From the records below, state how many lines include the word "BitVec", giving only that number.

Source material:
BEGIN

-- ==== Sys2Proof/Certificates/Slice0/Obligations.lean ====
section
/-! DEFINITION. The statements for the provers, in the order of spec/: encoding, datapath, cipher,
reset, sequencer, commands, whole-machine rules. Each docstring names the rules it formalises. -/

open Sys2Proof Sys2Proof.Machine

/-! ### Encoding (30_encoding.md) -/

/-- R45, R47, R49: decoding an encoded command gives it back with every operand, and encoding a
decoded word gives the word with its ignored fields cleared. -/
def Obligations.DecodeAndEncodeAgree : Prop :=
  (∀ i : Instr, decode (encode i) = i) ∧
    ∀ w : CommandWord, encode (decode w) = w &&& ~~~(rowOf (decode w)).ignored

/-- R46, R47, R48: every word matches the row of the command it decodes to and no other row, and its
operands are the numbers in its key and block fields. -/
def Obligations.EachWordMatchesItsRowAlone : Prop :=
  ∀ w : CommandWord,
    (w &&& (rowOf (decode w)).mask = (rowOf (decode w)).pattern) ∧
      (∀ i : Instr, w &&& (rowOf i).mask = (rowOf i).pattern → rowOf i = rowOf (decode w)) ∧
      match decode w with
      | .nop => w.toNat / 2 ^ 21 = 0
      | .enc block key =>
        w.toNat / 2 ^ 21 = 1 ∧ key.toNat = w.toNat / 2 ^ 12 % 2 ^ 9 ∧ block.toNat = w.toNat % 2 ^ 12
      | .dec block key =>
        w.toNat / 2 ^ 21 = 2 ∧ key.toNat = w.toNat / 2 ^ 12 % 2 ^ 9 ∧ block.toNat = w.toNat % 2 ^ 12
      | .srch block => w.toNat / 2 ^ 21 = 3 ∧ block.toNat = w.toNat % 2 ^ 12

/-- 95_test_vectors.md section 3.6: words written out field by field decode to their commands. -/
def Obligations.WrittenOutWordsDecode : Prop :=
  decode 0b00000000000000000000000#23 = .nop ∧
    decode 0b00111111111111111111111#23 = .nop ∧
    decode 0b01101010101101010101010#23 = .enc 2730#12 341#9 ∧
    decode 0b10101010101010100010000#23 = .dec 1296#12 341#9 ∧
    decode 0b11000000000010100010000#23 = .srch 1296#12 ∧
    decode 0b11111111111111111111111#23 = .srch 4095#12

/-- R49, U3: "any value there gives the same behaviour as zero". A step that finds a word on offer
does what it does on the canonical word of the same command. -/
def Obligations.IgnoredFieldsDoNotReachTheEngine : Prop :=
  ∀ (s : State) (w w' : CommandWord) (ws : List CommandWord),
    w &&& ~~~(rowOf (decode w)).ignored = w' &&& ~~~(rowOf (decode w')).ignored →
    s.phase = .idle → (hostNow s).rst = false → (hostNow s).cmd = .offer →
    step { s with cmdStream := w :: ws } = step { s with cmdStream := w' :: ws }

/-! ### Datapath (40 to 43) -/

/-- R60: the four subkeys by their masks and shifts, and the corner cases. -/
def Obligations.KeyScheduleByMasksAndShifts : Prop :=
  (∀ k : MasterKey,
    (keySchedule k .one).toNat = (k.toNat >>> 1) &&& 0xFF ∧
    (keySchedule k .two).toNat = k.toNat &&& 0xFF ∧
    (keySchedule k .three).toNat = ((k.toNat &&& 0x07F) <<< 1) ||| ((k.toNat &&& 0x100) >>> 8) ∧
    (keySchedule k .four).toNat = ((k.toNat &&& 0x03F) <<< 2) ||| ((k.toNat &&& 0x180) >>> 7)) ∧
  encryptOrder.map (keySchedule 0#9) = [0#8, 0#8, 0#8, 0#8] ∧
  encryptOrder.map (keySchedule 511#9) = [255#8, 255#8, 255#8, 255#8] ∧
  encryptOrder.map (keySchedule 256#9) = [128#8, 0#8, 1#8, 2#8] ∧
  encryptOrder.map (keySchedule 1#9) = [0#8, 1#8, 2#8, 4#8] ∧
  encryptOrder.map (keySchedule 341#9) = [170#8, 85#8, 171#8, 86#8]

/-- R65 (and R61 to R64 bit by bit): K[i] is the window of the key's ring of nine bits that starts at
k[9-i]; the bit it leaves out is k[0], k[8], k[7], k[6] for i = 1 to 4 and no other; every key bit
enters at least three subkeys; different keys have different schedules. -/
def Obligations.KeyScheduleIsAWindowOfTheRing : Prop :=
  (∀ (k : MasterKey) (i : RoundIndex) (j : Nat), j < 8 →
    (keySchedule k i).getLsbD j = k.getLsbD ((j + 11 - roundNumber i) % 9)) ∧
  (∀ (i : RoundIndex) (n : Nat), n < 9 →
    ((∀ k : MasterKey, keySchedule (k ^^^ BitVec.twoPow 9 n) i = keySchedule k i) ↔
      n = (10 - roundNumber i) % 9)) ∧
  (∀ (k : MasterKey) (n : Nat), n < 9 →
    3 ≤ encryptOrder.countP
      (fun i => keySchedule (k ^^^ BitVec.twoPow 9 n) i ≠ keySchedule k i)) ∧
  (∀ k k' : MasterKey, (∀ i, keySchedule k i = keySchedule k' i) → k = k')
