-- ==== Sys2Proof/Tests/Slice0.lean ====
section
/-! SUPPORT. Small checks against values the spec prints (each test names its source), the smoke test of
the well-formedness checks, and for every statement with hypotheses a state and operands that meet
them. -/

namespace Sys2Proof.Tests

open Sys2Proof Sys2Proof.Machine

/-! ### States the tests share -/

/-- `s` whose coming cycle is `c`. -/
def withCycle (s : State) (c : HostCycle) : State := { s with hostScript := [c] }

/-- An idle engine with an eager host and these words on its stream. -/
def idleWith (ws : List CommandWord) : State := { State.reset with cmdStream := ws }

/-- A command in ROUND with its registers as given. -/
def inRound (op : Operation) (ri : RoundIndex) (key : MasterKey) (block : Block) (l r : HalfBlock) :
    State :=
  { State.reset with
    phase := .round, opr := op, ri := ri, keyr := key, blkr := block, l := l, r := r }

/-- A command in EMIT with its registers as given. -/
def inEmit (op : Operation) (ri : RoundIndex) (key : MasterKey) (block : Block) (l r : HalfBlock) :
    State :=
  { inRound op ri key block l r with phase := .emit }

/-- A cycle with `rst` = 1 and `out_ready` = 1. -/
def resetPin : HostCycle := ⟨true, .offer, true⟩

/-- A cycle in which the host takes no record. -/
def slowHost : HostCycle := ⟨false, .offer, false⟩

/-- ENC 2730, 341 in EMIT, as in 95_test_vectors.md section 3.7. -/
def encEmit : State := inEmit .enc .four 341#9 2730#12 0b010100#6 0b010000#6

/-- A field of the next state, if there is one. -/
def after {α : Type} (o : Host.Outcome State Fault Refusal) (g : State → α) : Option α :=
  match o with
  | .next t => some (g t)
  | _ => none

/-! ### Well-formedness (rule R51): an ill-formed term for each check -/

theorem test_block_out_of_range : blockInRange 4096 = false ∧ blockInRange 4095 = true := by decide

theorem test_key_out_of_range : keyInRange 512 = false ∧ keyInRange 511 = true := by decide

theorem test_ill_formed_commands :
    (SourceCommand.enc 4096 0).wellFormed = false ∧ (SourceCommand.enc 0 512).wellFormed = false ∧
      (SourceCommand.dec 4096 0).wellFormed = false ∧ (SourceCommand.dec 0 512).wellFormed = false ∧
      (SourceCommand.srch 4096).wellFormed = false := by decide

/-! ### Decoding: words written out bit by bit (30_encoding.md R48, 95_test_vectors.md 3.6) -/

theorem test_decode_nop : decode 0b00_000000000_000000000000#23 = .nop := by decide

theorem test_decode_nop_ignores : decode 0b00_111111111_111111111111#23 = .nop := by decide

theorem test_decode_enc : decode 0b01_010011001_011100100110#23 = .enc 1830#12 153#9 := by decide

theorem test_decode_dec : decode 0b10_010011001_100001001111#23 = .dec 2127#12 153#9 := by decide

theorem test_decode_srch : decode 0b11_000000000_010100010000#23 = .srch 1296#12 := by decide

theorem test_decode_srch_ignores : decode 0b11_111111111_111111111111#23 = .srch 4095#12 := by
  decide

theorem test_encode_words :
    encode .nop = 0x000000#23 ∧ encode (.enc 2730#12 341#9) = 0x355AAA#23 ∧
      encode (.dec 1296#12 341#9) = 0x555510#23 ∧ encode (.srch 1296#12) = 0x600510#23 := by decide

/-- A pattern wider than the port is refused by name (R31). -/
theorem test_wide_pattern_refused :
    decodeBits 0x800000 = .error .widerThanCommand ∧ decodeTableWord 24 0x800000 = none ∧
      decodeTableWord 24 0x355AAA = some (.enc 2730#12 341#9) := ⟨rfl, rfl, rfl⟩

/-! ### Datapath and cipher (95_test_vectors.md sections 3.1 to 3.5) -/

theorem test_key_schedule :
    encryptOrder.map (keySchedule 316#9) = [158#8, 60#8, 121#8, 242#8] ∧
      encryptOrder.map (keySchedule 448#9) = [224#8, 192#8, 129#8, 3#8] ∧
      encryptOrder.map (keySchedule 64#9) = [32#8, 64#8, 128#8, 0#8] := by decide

END

Your solution: 2